## Activity
Each record that follows must be reproduced exactly.

## Task inputs
theorem State_protocolError_keeps {s₀ : State} (a0 : State) (a1 : Nat) (a2 : Nat) (a3 : Nat) (h0 : Keeps s₀ a0) :
    Keeps s₀ (State.protocolError a0 a1 a2 a3) := by
  unfold State.protocolError
  repeat' first
    | with_reducible assumption
    | (extract_lets +onlyGivenNames v; refine (fun (hv : Keeps s₀ v) => ?_) ?_; (on_goal 1 => clear_value v); (on_goal 2 => (dsimp -zeta only [v]; try clear v)))
    | (extract_lets +onlyGivenNames v; first | (have w : Mem := v; clear w) | (have w : DictState := v; clear w) | (have w : Fw := v; clear w) | clear_value v)
    | with_reducible apply State_bump_keeps
    | with_reducible apply State_log_keeps
    | with_reducible apply State_limitMark_keeps
    | split

theorem State_receiveFlit_keeps {s₀ : State} (a0 : State) (a1 : Nat) (a2 : Bytes) (a3 : Bool) (a4 : Nat) (a5 : Nat) (a6 : State → Nat → State) (h0 : Keeps s₀ a0) (h6 : ∀ x0 x1, Keeps s₀ x0 → Keeps s₀ (a6 x0 x1)) :
    Keeps s₀ (State.receiveFlit a0 a1 a2 a3 a4 a5 a6) := by
  unfold State.receiveFlit
  repeat' first
    | with_reducible assumption
    | (extract_lets +onlyGivenNames v; first | (have w : Mem := v; clear w) | (have w : DictState := v; clear w) | (have w : Fw := v; clear w) | clear_value v)
    | with_reducible apply h6
    | with_reducible apply State_discardFlit_keeps
    | with_reducible apply State_protocolError_keeps
    | split

theorem State_acceptData_keeps {s₀ : State} (a0 : State) (a1 : Nat) (a2 : Bytes) (a3 : Nat) (h0 : Keeps s₀ a0) :
    Keeps s₀ (State.acceptData a0 a1 a2 a3) := by
  unfold State.acceptData
  repeat' first
    | with_reducible assumption
    | (extract_lets +onlyGivenNames v; refine (fun (hv : Keeps s₀ v) => ?_) ?_; (on_goal 1 => clear_value v); (on_goal 2 => (dsimp -zeta only [v]; try clear v)))
    | (extract_lets +onlyGivenNames v; first | (have w : Mem := v; clear w) | (have w : DictState := v; clear w) | (have w : Fw := v; clear w) | clear_value v)
    | with_reducible apply State_adjPeer_keeps
    | with_reducible apply State_protocolError_keeps
    | split

theorem dataFlit_keeps {s₀ : State} (a0 : Nat) (a1 : Bytes) (a2 : Bool) (a3 : State) (h3 : Keeps s₀ a3) :
    Keeps s₀ (Machine.dataFlit a0 a1 a2 a3) := by
  unfold Machine.dataFlit
  repeat' first
    | with_reducible assumption
    | (with_reducible intro x; try beta_reduce)
    | (extract_lets +onlyGivenNames v; refine (fun (hv : Keeps s₀ v) => ?_) ?_; (on_goal 1 => clear_value v); (on_goal 2 => (dsimp -zeta only [v]; try clear v)))
    | (extract_lets +onlyGivenNames v; first | (have w : Mem := v; clear w) | (have w : DictState := v; clear w) | (have w : Fw := v; clear w) | clear_value v)
    | with_reducible apply State_receiveFlit_keeps
    | with_reducible apply State_takeAck_keeps
    | with_reducible apply State_acceptData_keeps
    | with_reducible apply State_discardFlit_keeps
    | split

theorem idleFlit_keeps {s₀ : State} (a0 : Nat) (a1 : Bytes) (a2 : Bool) (a3 : State) (h3 : Keeps s₀ a3) :
    Keeps s₀ (Machine.idleFlit a0 a1 a2 a3) := by
  unfold Machine.idleFlit
  repeat' first
    | with_reducible assumption
    | (with_reducible intro x; try beta_reduce)
    | with_reducible apply State_receiveFlit_keeps
    | with_reducible apply State_takeAck_keeps

theorem nak_keeps {s₀ : State} (a0 : Nat) (a1 : Bytes) (a2 : Bool) (a3 : State) (h3 : Keeps s₀ a3) :
    Keeps s₀ (Machine.nak a0 a1 a2 a3) := by
  unfold Machine.nak
  repeat' first
    | with_reducible assumption
    | (with_reducible intro x; try beta_reduce)
    | (extract_lets +onlyGivenNames v; refine (fun (hv : Keeps s₀ v) => ?_) ?_; (on_goal 1 => clear_value v); (on_goal 2 => (dsimp -zeta only [v]; try clear v)))
    | (extract_lets +onlyGivenNames v; first | (have w : Mem := v; clear w) | (have w : DictState := v; clear w) | (have w : Fw := v; clear w) | clear_value v)
    | with_reducible apply State_receiveFlit_keeps
    | with_reducible apply State_takeAck_keeps
    | with_reducible apply State_adjPeer_keeps
    | with_reducible apply State_replayPort_keeps
    | split

theorem State_narrowPort_keeps {s₀ : State} (a0 : State) (a1 : Nat) (h0 : Keeps s₀ a0) :
    Keeps s₀ (State.narrowPort a0 a1) := by
  unfold State.narrowPort
  repeat' first
    | with_reducible assumption
    | (extract_lets +onlyGivenNames v; first | (have w : Mem := v; clear w) | (have w : DictState := v; clear w) | (have w : Fw := v; clear w) | clear_value v)
    | with_reducible apply State_log_keeps
    | with_reducible apply State_sendCtl_keeps
    | with_reducible apply State_adjPeer_keeps
    | with_reducible apply State_peerHeldDown_keeps
    | split

theorem State_spareNext_keeps {s₀ : State} (a0 : Nat) (a1 : Nat) (a2 : State) (h2 : Keeps s₀ a2) :
    Keeps s₀ (State.spareNext a0 a1 a2) := by
  induction a1 generalizing a0 a2 with
  | zero =>
    rw [State.spareNext]
    repeat' with_reducible assumption
  | succ n ih =>
    rw [State.spareNext]
    repeat' first
      | with_reducible assumption
      | with_reducible apply ih
      | with_reducible apply State_adjPeer_keeps
      | with_reducible apply State_sendCtl_keeps
      | with_reducible apply State_narrowPort_keeps
      | split

theorem laneFailed_keeps {s₀ : State} (a0 : Nat) (a1 : Nat) (a2 : State) (h2 : Keeps s₀ a2) :
    Keeps s₀ (Machine.laneFailed a0 a1 a2) := by
  unfold Machine.laneFailed
  repeat' first
    | with_reducible assumption
    | (extract_lets +onlyGivenNames v; refine (fun (hv : Keeps s₀ v) => ?_) ?_; (on_goal 1 => clear_value v); (on_goal 2 => (dsimp -zeta only [v]; try clear v)))
    | with_reducible apply State_adjPeer_keeps
    | with_reducible apply State_spareNext_keeps
    | split

theorem State_steered_keeps {s₀ : State} (a0 : State) (a1 : Nat) (a2 : Nat) (a3 : Nat) (h0 : Keeps s₀ a0) :
    Keeps s₀ (State.steered a0 a1 a2 a3) := by
  unfold State.steered
  repeat' first
    | with_reducible assumption
    | (extract_lets +onlyGivenNames v; refine (fun (hv : Keeps s₀ v) => ?_) ?_; (on_goal 1 => clear_value v); (on_goal 2 => (dsimp -zeta only [v]; try clear v)))
    | with_reducible apply State_adjPeer_keeps
    | with_reducible apply State_log_keeps
    | with_reducible apply State_bump_keeps
    | with_reducible apply State_spareNext_keeps
    | with_reducible apply State_pump_keeps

## Answer to this exercise
theorem State_protocolError_keeps {s₀ : State} (a0 : State) (a1 : Nat) (a2 : Nat) (a3 : Nat) (h0 : Keeps s₀ a0) :
    Keeps s₀ (State.protocolError a0 a1 a2 a3) := by
  unfold State.protocolError
  repeat' first
    | with_reducible assumption
    | (extract_lets +onlyGivenNames v; refine (fun (hv : Keeps s₀ v) => ?_) ?_; (on_goal 1 => clear_value v); (on_goal 2 => (dsimp -zeta only [v]; try clear v)))
    | (extract_lets +onlyGivenNames v; first | (have w : Mem := v; clear w) | (have w : DictState := v; clear w) | (have w : Fw := v; clear w) | clear_value v)
    | with_reducible apply State_bump_keeps
    | with_reducible apply State_log_keeps
    | with_reducible apply State_limitMark_keeps
    | split

theorem State_receiveFlit_keeps {s₀ : State} (a0 : State) (a1 : Nat) (a2 : Bytes) (a3 : Bool) (a4 : Nat) (a5 : Nat) (a6 : State → Nat → State) (h0 : Keeps s₀ a0) (h6 : ∀ x0 x1, Keeps s₀ x0 → Keeps s₀ (a6 x0 x1)) :
    Keeps s₀ (State.receiveFlit a0 a1 a2 a3 a4 a5 a6) := by
  unfold State.receiveFlit
  repeat' first
    | with_reducible assumption
    | (extract_lets +onlyGivenNames v; first | (have w : Mem := v; clear w) | (have w : DictState := v; clear w) | (have w : Fw := v; clear w) | clear_value v)
    | with_reducible apply h6
    | with_reducible apply State_discardFlit_keeps
    | with_reducible apply State_protocolError_keeps
    | split

theorem State_acceptData_keeps {s₀ : State} (a0 : State) (a1 : Nat) (a2 : Bytes) (a3 : Nat) (h0 : Keeps s₀ a0) :
    Keeps s₀ (State.acceptData a0 a1 a2 a3) := by
  unfold State.acceptData
  repeat' first
    | with_reducible assumption
    | (extract_lets +onlyGivenNames v; refine (fun (hv : Keeps s₀ v) => ?_) ?_; (on_goal 1 => clear_value v); (on_goal 2 => (dsimp -zeta only [v]; try clear v)))
    | (extract_lets +onlyGivenNames v; first | (have w : Mem := v; clear w) | (have w : DictState := v; clear w) | (have w : Fw := v; clear w) | clear_value v)
    | with_reducible apply State_adjPeer_keeps
    | with_reducible apply State_protocolError_keeps
    | split

theorem dataFlit_keeps {s₀ : State} (a0 : Nat) (a1 : Bytes) (a2 : Bool) (a3 : State) (h3 : Keeps s₀ a3) :
    Keeps s₀ (Machine.dataFlit a0 a1 a2 a3) := by
  unfold Machine.dataFlit
  repeat' first
    | with_reducible assumption
    | (with_reducible intro x; try beta_reduce)
    | (extract_lets +onlyGivenNames v; refine (fun (hv : Keeps s₀ v) => ?_) ?_; (on_goal 1 => clear_value v); (on_goal 2 => (dsimp -zeta only [v]; try clear v)))
    | (extract_lets +onlyGivenNames v; first | (have w : Mem := v; clear w) | (have w : DictState := v; clear w) | (have w : Fw := v; clear w) | clear_value v)
    | with_reducible apply State_receiveFlit_keeps
    | with_reducible apply State_takeAck_keeps
    | with_reducible apply State_acceptData_keeps
    | with_reducible apply State_discardFlit_keeps
    | split

theorem idleFlit_keeps {s₀ : State} (a0 : Nat) (a1 : Bytes) (a2 : Bool) (a3 : State) (h3 : Keeps s₀ a3) :
    Keeps s₀ (Machine.idleFlit a0 a1 a2 a3) := by
  unfold Machine.idleFlit
  repeat' first
    | with_reducible assumption
    | (with_reducible intro x; try beta_reduce)
    | with_reducible apply State_receiveFlit_keeps
    | with_reducible apply State_takeAck_keeps

theorem nak_keeps {s₀ : State} (a0 : Nat) (a1 : Bytes) (a2 : Bool) (a3 : State) (h3 : Keeps s₀ a3) :
    Keeps s₀ (Machine.nak a0 a1 a2 a3) := by
  unfold Machine.nak
  repeat' first
    | with_reducible assumption
    | (with_reducible intro x; try beta_reduce)
    | (extract_lets +onlyGivenNames v; refine (fun (hv : Keeps s₀ v) => ?_) ?_; (on_goal 1 => clear_value v); (on_goal 2 => (dsimp -zeta only [v]; try clear v)))
    | (extract_lets +onlyGivenNames v; first | (have w : Mem := v; clear w) | (have w : DictState := v; clear w) | (have w : Fw := v; clear w) | clear_value v)
    | with_reducible apply State_receiveFlit_keeps
    | with_reducible apply State_takeAck_keeps
    | with_reducible apply State_adjPeer_keeps
    | with_reducible apply State_replayPort_keeps
    | split

theorem State_narrowPort_keeps {s₀ : State} (a0 : State) (a1 : Nat) (h0 : Keeps s₀ a0) :
    Keeps s₀ (State.narrowPort a0 a1) := by
  unfold State.narrowPort
  repeat' first
    | with_reducible assumption
    | (extract_lets +onlyGivenNames v; first | (have w : Mem := v; clear w) | (have w : DictState := v; clear w) | (have w : Fw := v; clear w) | clear_value v)
    | with_reducible apply State_log_keeps
    | with_reducible apply State_sendCtl_keeps
    | with_reducible apply State_adjPeer_keeps
    | with_reducible apply State_peerHeldDown_keeps
    | split

theorem State_spareNext_keeps {s₀ : State} (a0 : Nat) (a1 : Nat) (a2 : State) (h2 : Keeps s₀ a2) :
    Keeps s₀ (State.spareNext a0 a1 a2) := by
  induction a1 generalizing a0 a2 with
  | zero =>
    rw [State.spareNext]
    repeat' with_reducible assumption
  | succ n ih =>
    rw [State.spareNext]
    repeat' first
      | with_reducible assumption
      | with_reducible apply ih
      | with_reducible apply State_adjPeer_keeps
      | with_reducible apply State_sendCtl_keeps
      | with_reducible apply State_narrowPort_keeps
      | split

theorem laneFailed_keeps {s₀ : State} (a0 : Nat) (a1 : Nat) (a2 : State) (h2 : Keeps s₀ a2) :
    Keeps s₀ (Machine.laneFailed a0 a1 a2) := by
  unfold Machine.laneFailed
  repeat' first
    | with_reducible assumption
    | (extract_lets +onlyGivenNames v; refine (fun (hv : Keeps s₀ v) => ?_) ?_; (on_goal 1 => clear_value v); (on_goal 2 => (dsimp -zeta only [v]; try clear v)))
    | with_reducible apply State_adjPeer_keeps
    | with_reducible apply State_spareNext_keeps
    | split

theorem State_steered_keeps {s₀ : State} (a0 : State) (a1 : Nat) (a2 : Nat) (a3 : Nat) (h0 : Keeps s₀ a0) :
    Keeps s₀ (State.steered a0 a1 a2 a3) := by
  unfold State.steered
  repeat' first
    | with_reducible assumption
    | (extract_lets +onlyGivenNames v; refine (fun (hv : Keeps s₀ v) => ?_) ?_; (on_goal 1 => clear_value v); (on_goal 2 => (dsimp -zeta only [v]; try clear v)))
    | with_reducible apply State_adjPeer_keeps
    | with_reducible apply State_log_keeps
    | with_reducible apply State_bump_keeps
    | with_reducible apply State_spareNext_keeps
    | with_reducible apply State_pump_keeps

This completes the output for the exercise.